Records from a data source

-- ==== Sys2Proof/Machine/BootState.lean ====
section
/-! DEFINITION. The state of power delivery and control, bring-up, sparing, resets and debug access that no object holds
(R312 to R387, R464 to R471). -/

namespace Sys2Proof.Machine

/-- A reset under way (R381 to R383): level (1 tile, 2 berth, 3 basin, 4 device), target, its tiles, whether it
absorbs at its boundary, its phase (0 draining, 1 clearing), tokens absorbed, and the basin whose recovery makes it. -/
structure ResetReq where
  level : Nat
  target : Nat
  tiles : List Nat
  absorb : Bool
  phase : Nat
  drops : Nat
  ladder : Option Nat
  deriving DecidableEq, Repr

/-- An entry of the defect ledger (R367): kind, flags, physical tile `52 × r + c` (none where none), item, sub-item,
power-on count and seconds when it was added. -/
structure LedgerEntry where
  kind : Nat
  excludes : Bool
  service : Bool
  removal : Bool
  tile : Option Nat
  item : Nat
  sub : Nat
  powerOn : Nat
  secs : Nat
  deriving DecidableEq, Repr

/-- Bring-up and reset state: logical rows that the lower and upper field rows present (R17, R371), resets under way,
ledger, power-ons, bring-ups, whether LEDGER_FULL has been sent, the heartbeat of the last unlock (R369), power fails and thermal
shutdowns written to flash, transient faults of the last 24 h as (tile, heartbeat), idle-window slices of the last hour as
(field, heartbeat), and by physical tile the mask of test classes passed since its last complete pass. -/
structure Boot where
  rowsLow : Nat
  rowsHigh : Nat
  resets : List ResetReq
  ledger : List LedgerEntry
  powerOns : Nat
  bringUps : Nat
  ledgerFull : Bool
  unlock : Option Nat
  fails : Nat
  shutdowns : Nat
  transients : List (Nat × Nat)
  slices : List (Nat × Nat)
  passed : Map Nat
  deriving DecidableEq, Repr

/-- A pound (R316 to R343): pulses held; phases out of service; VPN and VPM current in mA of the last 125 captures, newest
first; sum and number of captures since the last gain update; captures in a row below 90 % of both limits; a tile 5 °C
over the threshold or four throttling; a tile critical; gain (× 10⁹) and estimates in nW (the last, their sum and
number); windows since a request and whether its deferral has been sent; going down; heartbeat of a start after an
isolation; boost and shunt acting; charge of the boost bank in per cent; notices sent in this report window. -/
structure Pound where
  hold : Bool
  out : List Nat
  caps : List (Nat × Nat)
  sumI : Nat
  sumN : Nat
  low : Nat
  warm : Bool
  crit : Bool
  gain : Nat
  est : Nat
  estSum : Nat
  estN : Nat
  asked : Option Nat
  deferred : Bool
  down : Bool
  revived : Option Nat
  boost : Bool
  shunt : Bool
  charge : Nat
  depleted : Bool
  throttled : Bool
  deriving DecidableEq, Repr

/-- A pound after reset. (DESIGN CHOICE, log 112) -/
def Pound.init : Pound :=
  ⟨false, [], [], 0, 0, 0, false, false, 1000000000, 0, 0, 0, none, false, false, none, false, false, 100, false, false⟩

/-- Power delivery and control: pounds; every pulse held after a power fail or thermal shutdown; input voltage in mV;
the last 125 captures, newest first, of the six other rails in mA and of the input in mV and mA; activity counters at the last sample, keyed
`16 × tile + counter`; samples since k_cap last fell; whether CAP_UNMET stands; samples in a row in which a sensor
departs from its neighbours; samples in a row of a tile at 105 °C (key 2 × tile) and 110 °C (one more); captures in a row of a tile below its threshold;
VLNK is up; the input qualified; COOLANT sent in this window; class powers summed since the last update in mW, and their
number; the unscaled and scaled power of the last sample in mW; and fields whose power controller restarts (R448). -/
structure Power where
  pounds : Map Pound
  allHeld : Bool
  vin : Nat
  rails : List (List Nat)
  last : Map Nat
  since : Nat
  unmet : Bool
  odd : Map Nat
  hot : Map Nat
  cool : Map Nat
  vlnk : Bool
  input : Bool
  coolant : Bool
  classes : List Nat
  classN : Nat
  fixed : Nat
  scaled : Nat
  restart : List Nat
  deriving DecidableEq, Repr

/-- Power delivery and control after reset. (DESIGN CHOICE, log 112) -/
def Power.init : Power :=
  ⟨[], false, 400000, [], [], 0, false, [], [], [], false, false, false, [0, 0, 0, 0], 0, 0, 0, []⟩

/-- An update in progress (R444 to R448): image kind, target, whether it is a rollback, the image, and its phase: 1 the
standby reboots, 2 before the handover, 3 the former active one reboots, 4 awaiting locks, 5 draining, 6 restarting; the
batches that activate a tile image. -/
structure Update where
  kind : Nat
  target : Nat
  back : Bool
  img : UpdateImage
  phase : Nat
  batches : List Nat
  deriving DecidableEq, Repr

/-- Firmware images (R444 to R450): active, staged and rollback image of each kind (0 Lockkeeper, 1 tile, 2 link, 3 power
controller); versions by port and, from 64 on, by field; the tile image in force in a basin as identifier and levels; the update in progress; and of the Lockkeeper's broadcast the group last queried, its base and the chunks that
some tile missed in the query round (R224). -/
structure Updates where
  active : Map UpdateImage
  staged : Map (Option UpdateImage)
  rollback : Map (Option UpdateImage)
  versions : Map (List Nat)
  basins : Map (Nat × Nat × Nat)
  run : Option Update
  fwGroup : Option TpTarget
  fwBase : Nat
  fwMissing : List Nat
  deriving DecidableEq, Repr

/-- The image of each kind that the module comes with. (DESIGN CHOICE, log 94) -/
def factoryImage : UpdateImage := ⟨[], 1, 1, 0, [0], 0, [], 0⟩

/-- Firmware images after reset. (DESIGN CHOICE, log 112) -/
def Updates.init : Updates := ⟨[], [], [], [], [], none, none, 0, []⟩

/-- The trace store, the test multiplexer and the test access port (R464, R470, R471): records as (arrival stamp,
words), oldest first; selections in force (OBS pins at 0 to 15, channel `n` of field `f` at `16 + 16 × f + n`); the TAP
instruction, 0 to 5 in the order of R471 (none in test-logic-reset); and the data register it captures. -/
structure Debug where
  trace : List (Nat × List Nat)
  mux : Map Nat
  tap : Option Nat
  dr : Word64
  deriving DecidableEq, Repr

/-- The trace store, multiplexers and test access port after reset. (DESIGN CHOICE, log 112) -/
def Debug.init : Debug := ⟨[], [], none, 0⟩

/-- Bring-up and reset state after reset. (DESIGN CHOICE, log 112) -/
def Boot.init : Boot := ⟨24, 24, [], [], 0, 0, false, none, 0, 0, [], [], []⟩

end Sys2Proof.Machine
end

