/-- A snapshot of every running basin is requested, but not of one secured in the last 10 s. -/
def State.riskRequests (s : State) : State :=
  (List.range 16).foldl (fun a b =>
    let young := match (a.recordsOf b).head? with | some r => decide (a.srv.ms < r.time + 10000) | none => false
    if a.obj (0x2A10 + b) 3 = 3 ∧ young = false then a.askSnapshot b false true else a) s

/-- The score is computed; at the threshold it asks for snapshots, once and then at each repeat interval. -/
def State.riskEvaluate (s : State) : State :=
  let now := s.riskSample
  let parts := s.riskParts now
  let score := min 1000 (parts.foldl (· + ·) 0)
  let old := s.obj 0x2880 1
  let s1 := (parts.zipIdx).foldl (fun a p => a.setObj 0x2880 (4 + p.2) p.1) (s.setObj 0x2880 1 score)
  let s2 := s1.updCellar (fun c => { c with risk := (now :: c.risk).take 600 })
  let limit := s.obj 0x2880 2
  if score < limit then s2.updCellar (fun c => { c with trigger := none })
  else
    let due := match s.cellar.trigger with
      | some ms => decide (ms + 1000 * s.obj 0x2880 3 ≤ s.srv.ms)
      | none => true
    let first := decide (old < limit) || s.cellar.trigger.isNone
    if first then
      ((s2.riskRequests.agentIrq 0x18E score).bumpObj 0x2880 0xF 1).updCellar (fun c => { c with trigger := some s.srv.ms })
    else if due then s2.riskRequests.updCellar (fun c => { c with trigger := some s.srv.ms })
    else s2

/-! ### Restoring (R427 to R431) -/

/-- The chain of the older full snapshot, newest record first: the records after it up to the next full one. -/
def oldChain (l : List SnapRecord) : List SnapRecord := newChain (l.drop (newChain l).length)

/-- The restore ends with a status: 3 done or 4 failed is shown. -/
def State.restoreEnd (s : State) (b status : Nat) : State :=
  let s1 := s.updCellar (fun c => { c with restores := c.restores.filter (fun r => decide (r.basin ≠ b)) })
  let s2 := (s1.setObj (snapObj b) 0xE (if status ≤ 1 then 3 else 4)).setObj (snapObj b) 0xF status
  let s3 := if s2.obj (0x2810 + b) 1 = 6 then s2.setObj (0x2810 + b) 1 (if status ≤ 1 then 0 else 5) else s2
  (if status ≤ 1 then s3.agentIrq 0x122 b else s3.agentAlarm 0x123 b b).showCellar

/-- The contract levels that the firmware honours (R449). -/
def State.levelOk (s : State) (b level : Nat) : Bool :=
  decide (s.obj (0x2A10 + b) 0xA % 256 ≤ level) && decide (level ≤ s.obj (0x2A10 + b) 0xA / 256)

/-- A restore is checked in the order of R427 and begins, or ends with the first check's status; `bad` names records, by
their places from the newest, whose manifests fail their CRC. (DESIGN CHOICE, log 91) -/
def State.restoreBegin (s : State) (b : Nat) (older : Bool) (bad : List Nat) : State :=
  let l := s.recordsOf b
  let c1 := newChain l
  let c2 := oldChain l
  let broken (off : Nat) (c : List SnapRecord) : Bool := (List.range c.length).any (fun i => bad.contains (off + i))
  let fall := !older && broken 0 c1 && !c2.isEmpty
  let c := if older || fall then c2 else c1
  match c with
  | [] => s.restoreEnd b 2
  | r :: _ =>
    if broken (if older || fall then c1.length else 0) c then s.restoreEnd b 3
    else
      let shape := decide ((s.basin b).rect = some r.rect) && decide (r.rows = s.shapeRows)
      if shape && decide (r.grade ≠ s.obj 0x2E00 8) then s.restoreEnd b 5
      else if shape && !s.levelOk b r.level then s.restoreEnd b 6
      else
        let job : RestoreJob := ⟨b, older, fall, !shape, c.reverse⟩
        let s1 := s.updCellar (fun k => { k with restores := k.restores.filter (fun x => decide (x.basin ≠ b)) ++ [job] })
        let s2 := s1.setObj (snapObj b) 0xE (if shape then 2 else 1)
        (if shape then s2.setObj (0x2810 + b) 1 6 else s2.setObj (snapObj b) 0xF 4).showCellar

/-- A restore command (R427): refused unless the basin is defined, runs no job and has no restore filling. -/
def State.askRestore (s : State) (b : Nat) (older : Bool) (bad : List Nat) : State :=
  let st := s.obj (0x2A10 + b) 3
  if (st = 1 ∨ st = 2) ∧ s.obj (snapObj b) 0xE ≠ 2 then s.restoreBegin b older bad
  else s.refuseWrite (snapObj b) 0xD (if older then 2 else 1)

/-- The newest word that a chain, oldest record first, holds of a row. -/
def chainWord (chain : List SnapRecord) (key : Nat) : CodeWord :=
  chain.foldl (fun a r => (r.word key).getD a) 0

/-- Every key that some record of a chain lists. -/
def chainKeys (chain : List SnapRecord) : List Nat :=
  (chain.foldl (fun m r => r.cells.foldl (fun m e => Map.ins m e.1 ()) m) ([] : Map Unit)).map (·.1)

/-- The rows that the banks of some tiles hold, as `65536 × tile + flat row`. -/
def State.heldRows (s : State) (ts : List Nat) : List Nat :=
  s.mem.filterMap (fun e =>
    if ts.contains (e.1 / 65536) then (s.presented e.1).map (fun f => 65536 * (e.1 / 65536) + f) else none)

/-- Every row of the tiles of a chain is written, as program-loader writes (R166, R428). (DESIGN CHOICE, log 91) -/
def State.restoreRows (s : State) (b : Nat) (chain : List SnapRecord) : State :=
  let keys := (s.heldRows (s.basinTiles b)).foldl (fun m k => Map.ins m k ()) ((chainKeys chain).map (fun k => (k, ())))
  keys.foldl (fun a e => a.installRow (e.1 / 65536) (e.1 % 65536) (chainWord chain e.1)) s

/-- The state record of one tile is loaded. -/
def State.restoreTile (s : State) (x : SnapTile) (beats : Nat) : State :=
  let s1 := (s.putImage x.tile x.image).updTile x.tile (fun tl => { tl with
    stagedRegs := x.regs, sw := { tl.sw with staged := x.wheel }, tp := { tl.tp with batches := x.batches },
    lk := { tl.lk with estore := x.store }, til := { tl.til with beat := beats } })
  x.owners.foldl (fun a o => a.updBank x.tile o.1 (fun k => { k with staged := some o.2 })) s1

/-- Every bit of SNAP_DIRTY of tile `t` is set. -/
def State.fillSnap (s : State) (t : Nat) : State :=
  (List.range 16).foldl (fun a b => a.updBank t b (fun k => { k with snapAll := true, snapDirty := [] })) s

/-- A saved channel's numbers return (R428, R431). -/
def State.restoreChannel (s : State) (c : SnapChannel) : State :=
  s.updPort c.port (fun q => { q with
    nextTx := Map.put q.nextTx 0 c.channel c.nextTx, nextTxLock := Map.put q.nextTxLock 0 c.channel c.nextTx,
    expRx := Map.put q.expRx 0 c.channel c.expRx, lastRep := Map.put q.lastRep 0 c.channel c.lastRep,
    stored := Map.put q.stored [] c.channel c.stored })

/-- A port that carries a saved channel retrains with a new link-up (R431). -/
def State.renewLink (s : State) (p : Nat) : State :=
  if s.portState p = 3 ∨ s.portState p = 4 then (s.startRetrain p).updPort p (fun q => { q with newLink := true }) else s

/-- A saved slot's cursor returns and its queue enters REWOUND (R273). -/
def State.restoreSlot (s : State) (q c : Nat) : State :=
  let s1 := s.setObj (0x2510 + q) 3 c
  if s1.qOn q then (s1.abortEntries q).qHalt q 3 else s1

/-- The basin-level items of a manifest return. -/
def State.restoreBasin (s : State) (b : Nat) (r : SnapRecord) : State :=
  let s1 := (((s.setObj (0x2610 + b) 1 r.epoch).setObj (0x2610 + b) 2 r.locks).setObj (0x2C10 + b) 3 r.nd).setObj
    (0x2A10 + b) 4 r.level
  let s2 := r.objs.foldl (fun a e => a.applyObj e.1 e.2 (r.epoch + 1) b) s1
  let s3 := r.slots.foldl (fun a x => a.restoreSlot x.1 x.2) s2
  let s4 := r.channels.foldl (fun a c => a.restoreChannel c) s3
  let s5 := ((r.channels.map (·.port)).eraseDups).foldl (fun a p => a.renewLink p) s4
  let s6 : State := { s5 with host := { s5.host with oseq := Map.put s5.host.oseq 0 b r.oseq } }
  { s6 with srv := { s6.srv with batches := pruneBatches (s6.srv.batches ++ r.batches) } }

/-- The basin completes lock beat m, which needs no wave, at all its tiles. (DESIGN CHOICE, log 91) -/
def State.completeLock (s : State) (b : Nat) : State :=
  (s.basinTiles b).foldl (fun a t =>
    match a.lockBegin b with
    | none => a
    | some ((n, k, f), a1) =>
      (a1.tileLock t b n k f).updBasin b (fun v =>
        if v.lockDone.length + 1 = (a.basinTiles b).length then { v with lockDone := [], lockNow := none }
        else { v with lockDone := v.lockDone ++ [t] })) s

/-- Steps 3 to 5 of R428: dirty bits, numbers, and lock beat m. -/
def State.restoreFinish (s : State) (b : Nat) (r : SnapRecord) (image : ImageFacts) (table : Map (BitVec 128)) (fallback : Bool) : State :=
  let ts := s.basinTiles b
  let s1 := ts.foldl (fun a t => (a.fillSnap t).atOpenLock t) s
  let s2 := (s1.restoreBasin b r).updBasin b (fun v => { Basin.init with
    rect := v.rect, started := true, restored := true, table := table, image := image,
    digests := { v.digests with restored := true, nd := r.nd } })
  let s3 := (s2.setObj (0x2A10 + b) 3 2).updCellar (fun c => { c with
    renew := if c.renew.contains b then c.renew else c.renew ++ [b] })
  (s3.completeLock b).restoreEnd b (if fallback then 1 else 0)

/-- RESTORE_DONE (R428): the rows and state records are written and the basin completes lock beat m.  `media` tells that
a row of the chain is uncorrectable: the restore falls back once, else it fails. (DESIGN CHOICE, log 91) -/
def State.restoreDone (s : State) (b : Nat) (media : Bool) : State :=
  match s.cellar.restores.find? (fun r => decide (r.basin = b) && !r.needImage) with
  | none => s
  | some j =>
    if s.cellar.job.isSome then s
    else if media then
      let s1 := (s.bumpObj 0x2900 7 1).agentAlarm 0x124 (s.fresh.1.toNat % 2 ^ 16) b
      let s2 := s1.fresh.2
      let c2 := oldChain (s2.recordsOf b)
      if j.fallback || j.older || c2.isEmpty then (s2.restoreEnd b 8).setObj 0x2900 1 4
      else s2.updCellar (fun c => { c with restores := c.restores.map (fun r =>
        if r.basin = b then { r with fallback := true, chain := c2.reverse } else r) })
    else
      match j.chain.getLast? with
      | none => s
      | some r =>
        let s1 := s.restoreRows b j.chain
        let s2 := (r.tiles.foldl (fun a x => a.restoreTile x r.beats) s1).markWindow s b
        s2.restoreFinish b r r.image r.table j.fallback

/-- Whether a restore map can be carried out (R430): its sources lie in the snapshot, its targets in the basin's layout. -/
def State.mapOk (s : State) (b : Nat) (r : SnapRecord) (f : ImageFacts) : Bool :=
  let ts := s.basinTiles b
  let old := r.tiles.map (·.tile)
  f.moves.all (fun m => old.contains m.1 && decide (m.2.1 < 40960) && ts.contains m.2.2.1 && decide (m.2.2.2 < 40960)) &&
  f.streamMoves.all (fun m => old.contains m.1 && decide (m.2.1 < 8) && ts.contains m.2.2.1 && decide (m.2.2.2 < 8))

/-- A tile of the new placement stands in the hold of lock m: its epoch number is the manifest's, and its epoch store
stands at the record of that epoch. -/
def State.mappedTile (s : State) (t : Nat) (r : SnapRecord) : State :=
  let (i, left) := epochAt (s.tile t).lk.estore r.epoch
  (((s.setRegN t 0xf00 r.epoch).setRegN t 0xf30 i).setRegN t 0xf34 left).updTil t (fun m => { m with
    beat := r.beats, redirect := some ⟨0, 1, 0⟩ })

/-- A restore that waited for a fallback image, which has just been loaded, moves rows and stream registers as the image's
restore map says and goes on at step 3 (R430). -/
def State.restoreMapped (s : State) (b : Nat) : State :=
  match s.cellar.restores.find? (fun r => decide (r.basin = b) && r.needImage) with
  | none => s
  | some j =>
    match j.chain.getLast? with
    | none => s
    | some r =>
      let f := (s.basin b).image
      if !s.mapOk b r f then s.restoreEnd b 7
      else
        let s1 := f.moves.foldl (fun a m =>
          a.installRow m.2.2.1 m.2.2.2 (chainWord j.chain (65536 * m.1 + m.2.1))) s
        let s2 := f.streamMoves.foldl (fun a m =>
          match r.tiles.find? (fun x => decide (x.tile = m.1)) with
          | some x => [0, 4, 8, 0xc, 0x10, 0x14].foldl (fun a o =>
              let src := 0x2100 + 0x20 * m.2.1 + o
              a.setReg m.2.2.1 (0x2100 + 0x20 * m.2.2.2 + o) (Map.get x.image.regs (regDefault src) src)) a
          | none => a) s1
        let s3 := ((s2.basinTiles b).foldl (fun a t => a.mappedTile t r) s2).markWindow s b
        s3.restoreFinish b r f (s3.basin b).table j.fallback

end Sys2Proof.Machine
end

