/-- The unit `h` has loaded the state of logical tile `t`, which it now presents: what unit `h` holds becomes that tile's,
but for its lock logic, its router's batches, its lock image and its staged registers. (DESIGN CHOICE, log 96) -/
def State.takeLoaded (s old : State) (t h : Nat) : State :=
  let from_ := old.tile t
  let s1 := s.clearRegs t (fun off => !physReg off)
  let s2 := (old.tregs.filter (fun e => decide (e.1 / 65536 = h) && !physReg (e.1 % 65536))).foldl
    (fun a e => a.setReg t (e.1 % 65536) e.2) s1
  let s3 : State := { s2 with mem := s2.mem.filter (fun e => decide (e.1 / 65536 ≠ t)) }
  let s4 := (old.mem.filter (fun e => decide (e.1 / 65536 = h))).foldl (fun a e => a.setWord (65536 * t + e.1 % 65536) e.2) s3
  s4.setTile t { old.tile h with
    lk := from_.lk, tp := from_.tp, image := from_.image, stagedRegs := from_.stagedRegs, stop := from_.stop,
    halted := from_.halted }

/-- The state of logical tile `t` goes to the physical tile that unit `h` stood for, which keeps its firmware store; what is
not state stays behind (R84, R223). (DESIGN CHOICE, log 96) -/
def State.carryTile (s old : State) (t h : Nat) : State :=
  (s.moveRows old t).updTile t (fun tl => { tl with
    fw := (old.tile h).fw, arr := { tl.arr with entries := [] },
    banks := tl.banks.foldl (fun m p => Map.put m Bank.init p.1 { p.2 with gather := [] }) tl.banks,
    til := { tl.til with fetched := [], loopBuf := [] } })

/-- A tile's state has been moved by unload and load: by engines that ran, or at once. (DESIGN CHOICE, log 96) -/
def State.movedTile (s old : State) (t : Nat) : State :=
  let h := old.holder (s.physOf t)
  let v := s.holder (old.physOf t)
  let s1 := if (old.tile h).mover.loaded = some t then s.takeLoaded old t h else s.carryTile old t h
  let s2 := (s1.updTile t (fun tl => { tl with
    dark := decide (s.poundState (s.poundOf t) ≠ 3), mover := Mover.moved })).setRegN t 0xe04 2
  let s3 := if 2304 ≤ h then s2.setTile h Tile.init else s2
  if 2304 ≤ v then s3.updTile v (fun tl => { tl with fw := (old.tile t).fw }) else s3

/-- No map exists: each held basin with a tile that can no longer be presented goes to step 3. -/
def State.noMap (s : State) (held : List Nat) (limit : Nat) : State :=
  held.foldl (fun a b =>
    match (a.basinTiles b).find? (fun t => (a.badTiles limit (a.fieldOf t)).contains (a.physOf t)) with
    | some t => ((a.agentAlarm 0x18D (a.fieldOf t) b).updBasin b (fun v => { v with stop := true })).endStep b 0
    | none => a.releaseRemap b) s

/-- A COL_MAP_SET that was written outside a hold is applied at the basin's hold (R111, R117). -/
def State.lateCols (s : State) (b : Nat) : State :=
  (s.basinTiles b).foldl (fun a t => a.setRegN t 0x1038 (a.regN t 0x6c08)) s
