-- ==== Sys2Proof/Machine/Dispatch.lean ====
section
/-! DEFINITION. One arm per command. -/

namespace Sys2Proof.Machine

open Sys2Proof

→ ASSIGNMENT:
Whenever the word "unlock" shows up in a line of the entries, copy that line.

→ ANSWER BOX:
ledger, power-ons, bring-ups, whether LEDGER_FULL has been sent, the heartbeat of the last unlock (R369), power fails and thermal
  unlock : Option Nat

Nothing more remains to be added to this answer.